The Lorenz Cook decision is bad news for employers because it gives the interpretive advantage to the DOL’s Occupational Safety and Health Administration (“OSHA”), which adopts and enforces safety regulations, rather than to the OSHRC.  The OSHRC (“the Commission”) is an independent agency that conducts hearings and renders decisions through its Administrative Law Judges (ALJs) and reviews ALJ decisions through its panel of Commissioners.

The case involved the interpretation of 29 C.F.R. § 1910.212(a)(1), which sets standards for machine guards.  The Secretary cited Lorenz Cook, a manufacturer of air circulating equipment,  for violating the regulation and imposed $490,000 in fines after a worker was killed when a twelve-pound “workpiece” broke loose from a lathe, shot out, and struck him in the head. A “workpiece” is a metal disc that workers shape into a part.  The Secretary determined that the regulation requires lathes such as those used by Lorenz Cook to have guards to protect workers from ejected workpieces.  Loren Cook challenged this interpretation.  An ALJ ruled in Loren Cook’s favor, holding that the regulation only required guards on the lathes to prevent debris or waste material from being ejected; it was not intended to prevent the ejection of the workpiece, which would entail a malfunction of the machine.  The Commission, which has discretionary authority to review ALJ decisions, declined further review, and the Secretary appealed the case.

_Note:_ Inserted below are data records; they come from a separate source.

/-! ### Reads (R412) -/

/-- The slot that a stalled thread waits for arrives, as a read of it at its home gives it. -/
theorem wakeReadFill_fills (hw : (s.thr k).wait = .miss) (hs : (s.thr k).sent = some none) (hl : (s.thr k).watch = some loc) :
    ∃ t : State, exec (.wakeReadFill k) s = .next t ∧ t.mem = (s.readSlot loc).2.mem ∧
      (t.thr k).sent = some (some (s.readSlot loc).1) := by
  have he : exec (.wakeReadFill k) s = execWakeReadFill k s := rfl
  simp only [execWakeReadFill, hw, hs, hl] at he
  exact ⟨_, he, rfl, congrArg Thread.sent (thr_setThr _ k _)⟩

theorem does_wakeRead_of_sent {slot : BitVec 16} (hb : s.wakeBase s.cur = some base) (hv : s.me.sent = some (some v)) :
    Does (wakeRead slot) s v s := by
  refine does_bind (does_get s) ?_
  simp only [hb, hv]
  exact does_pure v s

theorem does_wakeRead_of_cached {slot : BitVec 16} {e : WakeRead} (hb : s.wakeBase s.cur = some base) (hs : s.me.sent = none)
    (he : s.cached s.myClus (base + 8 * slot.toNat) = some e) : Does (wakeRead slot) s e.val (s.keep s.myClus e) := by
  refine does_bind (does_get s) ?_
  simp only [hb, hs, he]
  exact does_bind (does_set s _) (does_pure e.val _)

end Wake

/-! ### Slots (R406 to R409) -/

/-- R406: a slot whose E is full ages, and O with it, except a loop's. -/
theorem Slot.tick_eq (x : Slot) (loop : Bool) :
    x.tick loop = { x with gen := x.gen + 1, o := if x.e == 0xFFFF then (if loop then x.o else x.o >>> 1) else x.o,
                           e := if x.e == 0xFFFF then 0x8000 else x.e + 1 } := by
  by_cases h : x.e = 0xFFFF
  · simp only [Slot.tick, beq_iff_eq, if_pos h]; rfl
  · simp only [Slot.tick, beq_iff_eq, if_neg h]

/-- Five fields side by side are read back. -/
theorem extractLsb'_five_fields {i j k l m : Nat} (a : BitVec i) (b : BitVec j) (c : BitVec k) (d : BitVec l) (e : BitVec m) :
    let w := a ++ b ++ c ++ d ++ e
    w.extractLsb' (m + l + k + j) i = a ∧ w.extractLsb' (m + l + k) j = b ∧ w.extractLsb' (m + l) k = c ∧
      w.extractLsb' m l = d ∧ w.extractLsb' 0 m = e := by
  simp [BitVec.extractLsb'_append_eq_of_le, BitVec.extractLsb'_append_eq_right, Nat.add_assoc]

theorem Slot.ofWord_toWord (x : Slot) : Slot.ofWord x.toWord = x := by
  obtain ⟨hg, hd, hl, ho, he⟩ := extractLsb'_five_fields x.gen x.dec x.last x.o x.e
  exact Slot.mk.injEq .. ▸ ⟨hg, hd, hl, ho, he⟩

/-! ### The obligation -/

/-- Settles O52: an update and a read of a slot rest on the word that its home gives, zero where the slot is in error. -/
theorem wakeSteps : Obligations.WakeSteps := by
  unfold Obligations.WakeSteps
  refine ⟨⟨fun k base site o s hb => ⟨fun hq => ?queued, fun hq => ?dropped⟩,
    fun ck u us s hq ho => exec_wakeUpdatePerform_waits hq ho, ?perform,
    fun ck copy n s hn h0 hf hp hh hl hm => wakeDropFlush_adds hn h0 hf ⟨hh, hp, hl, hm⟩, ?fill,
    fun f loc s hf h1 h2 => ⟨?errorFill, ?errorPerform⟩,
    fun slot base s hb => ⟨fun v hv => does_wakeRead_of_sent hb hv, fun e hs he => does_wakeRead_of_cached hb hs he⟩⟩,
    fun x b l t => ⟨?branch, ?load, rfl, rfl, ?run, x.ofWord_toWord⟩⟩
  case queued =>
    rw [clus_wakeSend hb, Cluster.taking, if_neg (Nat.not_le.2 hq)]
    rfl
  case dropped =>
    rw [clus_wakeSend hb, Cluster.taking, if_pos hq]
    exact ⟨rfl, tget_tset _ 0 base _⟩
  case perform =>
    intro ck u us s hq ho hf hp hh hl hm
    have hv := congrArg Prod.fst (readSlot_of_flawless (s := s.modClus ck (fun c => { c with wakeQ := us })) (loc := u.loc) hf hp hh)
    obtain ⟨t, he, hus, hword, hout, hthr, -⟩ := wakeUpdatePerform_performs hq ho ⟨hh, hp, hl, hm⟩ hv
    exact ⟨t, he, hus, hword, hout, hthr⟩
  case fill =>
    intro k loc s hw hs hl hf hp hh
    have hfill := wakeReadFill_fills hw hs hl
    rwa [readSlot_of_flawless hf hp hh] at hfill
  case errorFill =>
    intro k hw hs hl
    have hfill := wakeReadFill_fills hw hs hl
    rwa [readSlot_of_flaw hf h1 h2] at hfill
  case errorPerform =>
    intro ck u us hq hu ho hp hh hl hm
    subst hu
    have hv := congrArg Prod.fst (readSlot_of_flaw (s := s.modClus ck (fun c => { c with wakeQ := us })) hf h1 h2)
    obtain ⟨t, he, -, hword, hout, -, hsound⟩ := wakeUpdatePerform_performs hq ho ⟨hh, hp, hl, hm⟩ hv
    exact ⟨t, he, hsound, hword, hout⟩
  case branch => simp only [Slot.note, Slot.tick_eq, Bool.false_eq_true, if_false]
  case load => simp only [Slot.note, Slot.tick_eq, Bool.false_eq_true, if_false]
  case run => simp only [Slot.note, Slot.run, Slot.tick_eq, if_true, ite_self]

end Sys2Proof.Machine
end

The Eighth Circuit reversed the ALJ’s decision, relying on the Supreme Court’s decision in Martin v. Occupational Safety & Health Review Commission, 499 U.S. 144 (1991).  In Martin, the Supreme Court held that “a reviewing court may not prefer the reasonable interpretations of the Commission to the reasonable interpretations of the Secretary[.]”  While the Commission has authority to make findings of fact and to apply the Secretary’s standards to those facts in making a decision, the Commission has “no more power than this in order to perform its statutory role as ‘neutral arbiter.'”  Applying Martin, the Eighth Circuit found that the Secretary’s interpretation was reasonable and thus entitled to deference. The regulation, the court noted, “contains no inherent limitation to protections only against ejected debris rather than workpieces and no inherent limitation to situations involving normal machine operation rather than machine malfunctions.”  The court rejected Lorenz Cook’s argument that the Secretary had for decades acquiesced in a 1982 court decision that had interpreted the regulation more narrowly. The Eighth Circuit reasoned that the Secretary’s “understanding of the effect of an interpretation may develop over time,” which itself does not demonstrate unreasonableness.

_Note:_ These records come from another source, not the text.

-- ==== Sys2Proof/Config.lean ====
section
/-! DEFINITION. What an implementation of the block may choose (the alternatives of spec/00_scope.md R7; the values this
hardware takes stand in Machine/Params.lean), and the model's one free value. -/

namespace Sys2Proof

/-- The two readings of an arithmetic result that does not fit (R7 `ALU_OVERFLOW` and `I_OVERFLOW`; D9, D10). -/
inductive OverflowRule where
  | fault   -- the instruction raises AluOverflow or IndexOverflow
  | wrap    -- the result is reduced modulo 2^8 or 2^16
deriving DecidableEq, Repr

/-- The write order of VF and V[x] in `8xyE` (R7 `SHL_ORDER`; D13). -/
inductive ShlOrder where
  | flagFirst
  | resultFirst
deriving DecidableEq, Repr

/-- What `Fx15` adds to I (R7 `FX15_ADDEND`; D11). -/
inductive Fx15Addend where
  | nibble     -- the literal x
  | register   -- V[x]
deriving DecidableEq, Repr

/-- DESIGN CHOICE (log entry 2). The random oracle RAND of spec/42_alu.md R169: `randByte k` is the byte of draw number `k`.
It has no body, so nothing is known of any draw and successive draws are unrelated: a claim holds for every draw. Safe. -/
opaque Config.randByte : Nat → Byte

end Sys2Proof
end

For employers, the Lorenz Cook decision illustrates one of the fundamental challenges in defending against OSHA violations.  The Secretary of Labor not only adopts and enforces safety regulations, but his interpretation of those regulations is entitled to judicial deference as long as it is reasonable – even when that interpretation departs from the Secretary’s longstanding practice.  Employers seeking to challenge the Secretary’s interpretation of a safety regulation therefore face an uphill battle.